(Work order) Throughout the listing below, show every line in which "opReduced" occurs.

(Data excerpts)
/-- Stage 1 (R74). -/
def Dev.stageRzq (d : Dev) (c ohms : Nat) : Dev :=
  if ohms < 24 then (d.onChan c (fun m => { m with used := false, stage := 7 })).channelSet
  else if 216 ≤ ohms && ohms ≤ 264 then (d.onChan c (fun m => { m with used := true, stage := 2 })).channelSet
  else
    let d1 := d.onChan c (fun m => { m with used := false, stage := 7 })
    ({ d1 with ctl := { d1.ctl with causeFixed := true } }.latchCause 1).channelSet

/-- The number of contiguous ranks a mask gives, or none (Table 9.3 stage 3). -/
def ranksOf (m : BitVec 4) : Option Nat :=
  if m = 1 then some 1 else if m = 3 then some 2 else if m = 7 then some 3 else if m = 15 then some 4 else none

/-- The reduction of OP_RATE once every used channel has completed stage 3 (R305). A channel that stage 3 failed holds no ranks and
takes no part. -/
def Dev.rateCheck (d : Dev) : Dev :=
  if d.allPast 3 && 1 < d.dcfg.opRate.toNat && d.mc.any (fun m => m.used && 2 ≤ m.ranks.toNat) then
    { d with dcfg := { d.dcfg with opRate := 1, opReduced := true } }
  else d

/-- The density a probe concludes (Table 9.4); markers A to E are 1 to 5. -/
def densityOf (r1 r2 r3 r4 r5 r6 : Nat) : Option (BitVec 2) :=
  if r1 = 2 then some 0
  else if r2 = 3 then (if r3 = 4 && r4 = 3 && r5 = 2 then some 2 else some 1)
  else if r2 = 1 && r6 = 5 then some 3
  else none

/-- The reference channel: the lowest-numbered used channel that completed stage 5, offline by now or not (R306). -/
def Dev.findReference (d : Dev) : Option Nat :=
  match d.dcfg.reference with
  | some c => some c
  | none => (List.range 4).find? (fun c => (d.chan c).used && (d.chan c).probed)

/-- Table 9.1 at an OPERATE rate: at most 2 ranks of 64 Gb devices, and 3 or 4 ranks at 4800 or 5600 MT/s only. -/
def tableOk (m : Mc) (rate : BitVec 2) : Bool := (m.density ≠ 3 || m.ranks.toNat ≤ 1) && (m.ranks.toNat ≤ 1 || rate.toNat ≤ 1)

/-- Stage 6 (Table 9.1, R306, R308). -/
def Dev.stageCheck (d : Dev) (c : Nat) : Dev :=
  let ref := d.findReference
  let d1 := { d with dcfg := { d.dcfg with reference := ref } }
  let m := d1.chan c
  let r := d1.chan (ref.getD c)
  if m.ranks = r.ranks && m.density = r.density && tableOk m d.dcfg.opRate then
    let d2 := d1.onChan c (fun m => { m with stage := 7 })
    d2.emit 0x0800 (d2.geometryParam c (bit d2.dcfg.opReduced 0))
  else d1.dramOffline c 6

/-- The training commands of a channel as its record keeps them: mode-register writes, the writes and reads of the pattern, and the
precharge that ends them (Table 10.3; log entry 60). -/
def Mc.trainLog (m : Mc) : Mc :=
  m.rankList.foldl (fun m r =>
    let here := fun (cmd row column : Nat) => cmdRecord cmd r 7 3 false row column 22
    let pairs := (List.range 29).flatMap (fun k => [here 3 0 (35 + k), here 2 0 (35 + k)])
    (((pairs.foldl (fun (m : Mc) p => m.log p) (((m.own 14 r).own 11 r).log (here 1 (2 ^ 18 - 1) 0))).own 5 r).own 11 r)) m

/-- Stages 2 to 5 of Table 9.3 on one channel with what each found: whether the stage succeeds, and the channel after it; none for
an outcome of another stage (R303, R304, R343). -/
def mcStage (m : Mc) (o : DramOutcome) (temp : Int) : Option (Bool × Mc) :=
  match o, m.stage with
  | .init ok drfm rfm, 2 => some (ok, { (m.own 14 0).own 11 0 with drfm := drfm, rfm := rfm, onPoint1 := true, stage := if ok then 3 else 2 })
  | .ranks present, 3 =>
    match ranksOf present with
    | some n => some (true, { m with ranks := BitVec.ofNat 2 (n - 1), stage := 4, point1Done := false })
    | none => some (false, m)
  | .trainSave sweep, 4 =>
    if m.point1Done then none
    else
      let k := (m.trainPoint 1 sweep).trainLog
      some (pointValid k.train 1, { k with point1Done := true })
  | .trainOperate sweep, 4 =>
    if !m.point1Done then none
    else
      let k := (m.trainPoint 0 sweep).trainLog
      let ok := pointValid k.train 0
      some (ok, if ok then { k with trained := true, stage := 5, passTemp := temp } else k)
  | .probe r1 r2 r3 r4 r5 r6, 5 =>
    match densityOf r1 r2 r3 r4 r5 r6 with
    | some k => some (true, { m with density := k, probed := true, stage := 6 })
    | none => some (false, m)
  | _, _ => none

/-- A stage of a channel ends with what it found. Stage 2 waits for stage 1, point 0 of stage 4 for stage 3 and stage 6 for stage 5
of every channel; point 0 is trained at the OPERATE rate, which the channel changes to in self-refresh (R303 to R306, R343). -/
def Dev.dramStage (d : Dev) (c : Nat) (o : DramOutcome) : Dev :=
  match o, (d.chan c).stage with
  | .rzq ohms, 1 => d.stageRzq c ohms
  | .check, 6 => if d.allPast 5 then d.stageCheck c else d
  | _, _ =>
    let point0 := match o with | .trainOperate _ => (d.chan c).stage = 4 && (d.chan c).point1Done | _ => false
    if (match o with | .init _ _ _ => d.mc.any (fun m => m.stage = 1) | _ => false) || (point0 && !d.allPast 3) then d
    else
      let d1 := if point0 then d.chanRate c false else d
      match mcStage (d1.chan c) o d.therm.tDie with
      | none => d
      | some (ok, m) =>
        let d2 := d1.onChan c (fun _ => m)
        if ok then d2 else d2.dramOffline c m.stage
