/-! ### The scheduler (R317, R318, R325 to R327, R363) -/

/-- What a burst counts as in the share window: 1 trickle, 2 Goat, which reads what its image re-key copies too, 0 anything else
(R325, R327, R450). -/
def Dev.shareKind (d : Dev) (e : QEntry) : Nat :=
  match e.owner with
  | .mule k =>
    if d.ctl.mode ≠ .operate then 0
    else if d.img.copies.any (fun c => c.id = k && c.purpose = 0) then 1
    else if d.img.copies.any (fun c => c.id = k && c.purpose = 4) then 2
    else 0
  | .goat => 2
  | _ => 0

/-- A capped requester is within its share. -/
def Dev.withinShare (d : Dev) (m : Mc) (kind : Nat) : Bool :=
  kind = 0 || (m.window.filter (· = kind)).length < 256 * (if kind = 1 then d.img.trickleShare.toNat else d.cip.rekeyShare.toNat) / 100

/-- The open row of the bank of a location. -/
def Mc.rowAt (m : Mc) (l : Loc) : Option OpenRow := m.openRows.find? (fun o => o.rank = l.rank && o.bg = l.bg && o.bank = l.bank)

/-- A location's row is open. -/
def Mc.hit (m : Mc) (l : Loc) : Bool := match m.rowAt l with | some o => o.row = l.row | none => false

/-- An entry may issue its next command, its share apart (R317). -/
def Dev.canIssue (d : Dev) (m : Mc) (input : SlotInput) (e : QEntry) : Bool :=
  let l := d.locate (e.burst * 64)
  !input.blocked.contains e.id && !(m.forced.getD l.rank false)
    && (match m.queue.find? (fun k => k.who = e.who) with | some k => k.id = e.id | none => false)
    && !(m.yokeHeld.contains (e.who, l.rank, l.bg, l.bank) && !m.hit l)
    && !(d.ctl.mode = .save && d.sav.abandoned)
    && (e.who < 20 || !m.fullTrain) && (e.who ≠ 21 || (d.ctl.mode = .operate && !m.frozen))

/-- The eligible entries, oldest first (R317, R326). -/
def Dev.eligible (d : Dev) (m : Mc) (input : SlotInput) : List QEntry :=
  let e0 := m.queue.filter (d.canIssue m input)
  e0.filter (fun e => d.withinShare m (d.shareKind e) || !e0.any (fun k => k.who < 20))

/-- The entry a slot serves (R318). -/
def Dev.choose (d : Dev) (m : Mc) (e : List QEntry) : Option QEntry :=
  match e.find? (fun k => m.hit (d.locate (k.burst * 64))) with
  | none => e.head?
  | some r =>
    let l := d.locate (r.burst * 64)
    let ran : Bool := match m.rowAt l with | some o => decide (16 ≤ o.run) | none => false
    let other := e.find? (fun k => let lk := d.locate (k.burst * 64)
      k.id < r.id && lk.rank = l.rank && lk.bg = l.bg && lk.bank = l.bank && lk.row ≠ l.row)
    if ran then (match other with | some o => some o | none => some r) else some r

/-! ### The commands of a slot -/

/-- A command of a forced refresh: the rank's rows are closed, then REFab (R331). -/
def Dev.forcedRefresh (d : Dev) (c rank : Nat) : Dev :=
  if (d.chan c).openRows.any (fun o => o.rank = rank) then d.onChan c (fun m => m.closeRank rank)
  else (d.onChan c (fun m => (m.raaDown (fun r _ _ => r = rank)).own 6 rank)).payUnit c rank

/-- The rank and bank index of the next opportunistic REFsb, when no request is eligible (R330, R341). -/
def Dev.idleRefresh (d : Dev) (m : Mc) : Option (Nat × Nat) :=
  if d.ctl.mode = .save then none
  else (List.range 4).findSome? (fun r =>
    if 0 < m.owed.getD r 0 && m.owed.getD r 0 < d.forceAt then
      ((List.range 4).find? (fun b => !(m.bankDone.getD r 0).getLsbD b && !m.openRows.any (fun o => o.rank = r && o.bank = b))).map (fun b => (r, b))
    else none)

/-- That REFsb; the fourth bank index pays the unit. -/
def Dev.refreshBank (d : Dev) (c r b : Nat) : Dev :=
  let d1 := d.onChan c (fun m => ({ m.raaDown (fun k _ n => k = r && n = b) with
    bankDone := listUpd m.bankDone r (fun x => x ||| BitVec.ofNat 4 (2 ^ b)) }).log (cmdRecord 7 r 0 b false 0 0 22))
  if (d1.chan c).bankDone.getD r 0 = 15 then d1.payUnit c r else d1

/-- A hold begins (R363). -/
def Dev.yokeHold (d : Dev) (c who : Nat) (l : Loc) : Dev :=
  let d1 := d.onChan c (fun m => { m with yokeHeld := m.yokeHeld ++ [(who, l.rank, l.bg, l.bank)], yokeHolds := satInc m.yokeHolds })
  if d.eu.queue.any (fun e => e.code = 0x0816 && e.param.toNat / 2 ^ 24 = c * 256 + who) then d1
  else d1.emit 0x0816 (packBytes [(1, c), (1, who), (1, l.rank), (1, l.bg), (1, l.bank)])

/-- YOKE's count of an ACT (R362, R363). -/
def Dev.yokeCount (d : Dev) (c who : Nat) (l : Loc) : Dev :=
  let m := d.chan c
  if !m.yokeOn || 20 ≤ who || !(d.ctl.mode = .operate || d.ctl.mode = .restore) then d
  else
    let same := fun (k : Nat × Nat × Nat × Nat × Nat) => decide ((k.1, k.2.1, k.2.2.1, k.2.2.2.1) = (who, l.rank, l.bg, l.bank))
    let n := (match m.yokeCounts.find? same with | some k => k.2.2.2.2 | none => 0) + 1
    let d1 := d.onChan c (fun m => { m with yokeCounts := m.yokeCounts.filter (fun k => !same k) ++ [(who, l.rank, l.bg, l.bank, n)] })
    if n = m.yokeThreshNow.toNat then d1.yokeHold c who l else d1

/-- COIN selects the ACT when every drawn bit is 0 (R360). -/
def coinSelects (m : Mc) (draw : BitVec 16) : Bool := m.coinEn && draw.toNat % 2 ^ m.coinK.toNat = 0

/-- An ACT: it counts for COIN, for the devices' own need of refresh management, and for YOKE. -/
def Dev.activate (d : Dev) (c who : Nat) (l : Loc) (draw : BitVec 16) : Dev :=
  (d.onChan c (fun m => ({ m.raaUp l.rank l.bg l.bank with
    openRows := m.openRows ++ [({ rank := l.rank, bg := l.bg, bank := l.bank, row := l.row, run := 0 } : OpenRow)]
    coinOwed := if coinSelects m draw then m.coinOwed ++ [(l.rank, l.bg, l.bank)] else m.coinOwed }).log
      (cmdRecord 1 l.rank l.bg l.bank false l.row 0 who))).yokeCount c who l

/-- The refresh-management command owed to a bank (R360): DRFM where every device of the rank supports it, or RFMsb. -/
def mcManage (l : Loc) (m : Mc) : Mc :=
  let k := { m with coinOwed := m.coinOwed.filter (fun k => k ≠ (l.rank, l.bg, l.bank)), rfmIssued := m.rfmIssued + 1 }
  if m.drfm.getLsbD l.rank then k.log (cmdRecord 9 l.rank l.bg l.bank false 0 0 22) else k.manage l.rank l.bg l.bank

/-- The commands of a column access, 2 RD and 3 WR (R319, R371, R448): a masked write, a re-key, and a SCRUB that corrects are read and
write pairs, unless the codeword read is uncorrectable. `got` is the number of symbols corrected. -/
def columnCmds (e : QEntry) (got : Option Nat) (save : Bool) : List Nat :=
  match e.access with
  | .read => [2]
  | .write mask _ => if mask = BitVec.allOnes 64 then [3] else if got.isSome || save then [2, 3] else [2]
  | .rekey => if got.isSome then [2, 3] else [2]
  | .scrub => if 0 < got.getD 0 then [2, 3] else [2]

/-- The row after a column command (R322), the bursts in the share window (R325), the queue without the entry, and a record for each
command of it (R380). -/
def Mc.afterColumn (m : Mc) (e : QEntry) (l : Loc) (kind : Nat) (cmds : List Nat) : Mc :=
  let keep := m.hintPolicy && e.keepOpen
  let here := fun (o : OpenRow) => o.rank = l.rank && o.bg = l.bg && o.bank = l.bank
  let k := { m with
    queue := m.queue.filter (fun k => k.id ≠ e.id)
    openRows := if keep then m.openRows.map (fun (o : OpenRow) => if here o then { o with run := o.run + 1 } else o) else m.openRows.filter (fun o => !here o)
    window := (m.window ++ cmds.map (fun _ => kind)).drop (m.window.length + cmds.length - 256) }
  cmds.zipIdx.foldl (fun (k : Mc) (p : Nat × Nat) =>
    k.log (cmdRecord p.1 l.rank l.bg l.bank (!keep && p.2 + 1 = cmds.length) 0 l.column e.who)) k

/-- The next command of an entry (R318): its column command, or what opens its row. -/
def Dev.serve (d : Dev) (c : Nat) (input : SlotInput) (e : QEntry) : Dev :=
  let m := d.chan c
  let l := d.locate (e.burst * 64)
  match m.rowAt l with
  | some o =>
    if o.row = l.row then
      let kind := d.shareKind e
      let got := match d.readBurst 0 e.burst input.errors with | .ok _ n _ => some n | .bad _ _ => none
      (d.onChan c (fun m => m.afterColumn e l kind (columnCmds e got (d.ctl.mode = .save)))).column c e input.errors
    else
      d.onChan c (fun m => ({ m with openRows := m.openRows.filter (fun k => k ≠ o) }).log (cmdRecord 4 l.rank l.bg l.bank false 0 0 e.who))
  | none =>
    if m.coinOwed.contains (l.rank, l.bg, l.bank) then d.onChan c (mcManage l)
    else if m.raaNeed l.rank l.bg l.bank then d.onChan c (fun m => m.manage l.rank l.bg l.bank)
    else d.activate c e.who l input.draw

/-- A channel issues commands: used, online, initialised, awake and in no retraining pause. -/
def Mc.running (m : Mc) : Bool := m.used && !m.offline && !m.selfRefresh && !m.retraining && 3 ≤ m.stage

/-- REFRESH_2X after a poll (R336). -/
def Dev.pollRate (d : Dev) (c : Nat) (fast : Bool) : Dev :=
  let m := d.chan c
  if fast then
    let d1 := d.onChan c (fun m => { m with refresh2x := true, mr4Clean := 0 })
    if m.refresh2x then d1 else d1.emit 0x0802 (packBytes [(1, c), (1, 1)])
  else if m.refresh2x && 1 ≤ m.mr4Clean then
    (d.onChan c (fun m => { m with refresh2x := false, mr4Clean := 0 })).emit 0x0802 (packBytes [(1, c), (1, 0)])
  else d.onChan c (fun m => { m with mr4Clean := if m.refresh2x then m.mr4Clean + 1 else 0 })

/-- The over-temperature state after a poll (R337): each hot poll is reported. -/
def Dev.pollHeat (d : Dev) (c : Nat) (hot : Bool) : Dev :=
  let m := d.chan c
  let d1 := d.onChan c (fun m => { m with overTemp := hot })
  if hot then d1.emit 0x0803 (packBytes [(1, c), (1, m.mr4.toNat)])
  else if !hot && m.overTemp then d1.emit 0x0804 c
  else d1

/-- The reading with the highest refresh-rate indication, its low three bits (R335). -/
def highestMr4 (rs : List (Byte × Bool × Bool)) : Option Byte :=
  rs.foldl (fun acc r => match acc with
    | none => some r.1
    | some b => if b.toNat % 8 < r.1.toNat % 8 then some r.1 else some b) none

/-- A poll of MR4: one MRR to each rank, then REFRESH_2X and the over-temperature state (R335 to R337). -/
def Dev.poll (d : Dev) (c : Nat) (rs : List (Byte × Bool × Bool)) : Dev :=
  match highestMr4 rs with
  | some v =>
    let d1 := d.onChan c (fun m => { m.ownAll 10 with mr4 := v, mr4Wait := none })
    (d1.pollRate c (rs.any (·.2.1))).pollHeat c (rs.any (·.2.2))
  | none => d.onChan c (fun m => { m with mr4Wait := none })

/-- What the slot of a channel does for requests and, without an eligible one, for the Hen (R317, R318, R330). -/
def Dev.requestSlot (d : Dev) (c : Nat) (input : SlotInput) : Dev :=
  let d1 := ((d.portsEnter c).muleEnter c).goatEnter c
  let m := d1.chan c
  match d1.choose m (d1.eligible m input) with
  | some e => d1.serve c input e
  | none =>
    match d1.idleRefresh m with
    | some (r, b) => d1.refreshBank c r b
    | none => d1.onChan c (fun m => { m with window := (m.window ++ [0]).drop (m.window.length + 1 - 256) })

(Result of the task)
    { d with dcfg := { d.dcfg with opRate := 1, opReduced := true } }
    d2.emit 0x0800 (d2.geometryParam c (bit d2.dcfg.opReduced 0))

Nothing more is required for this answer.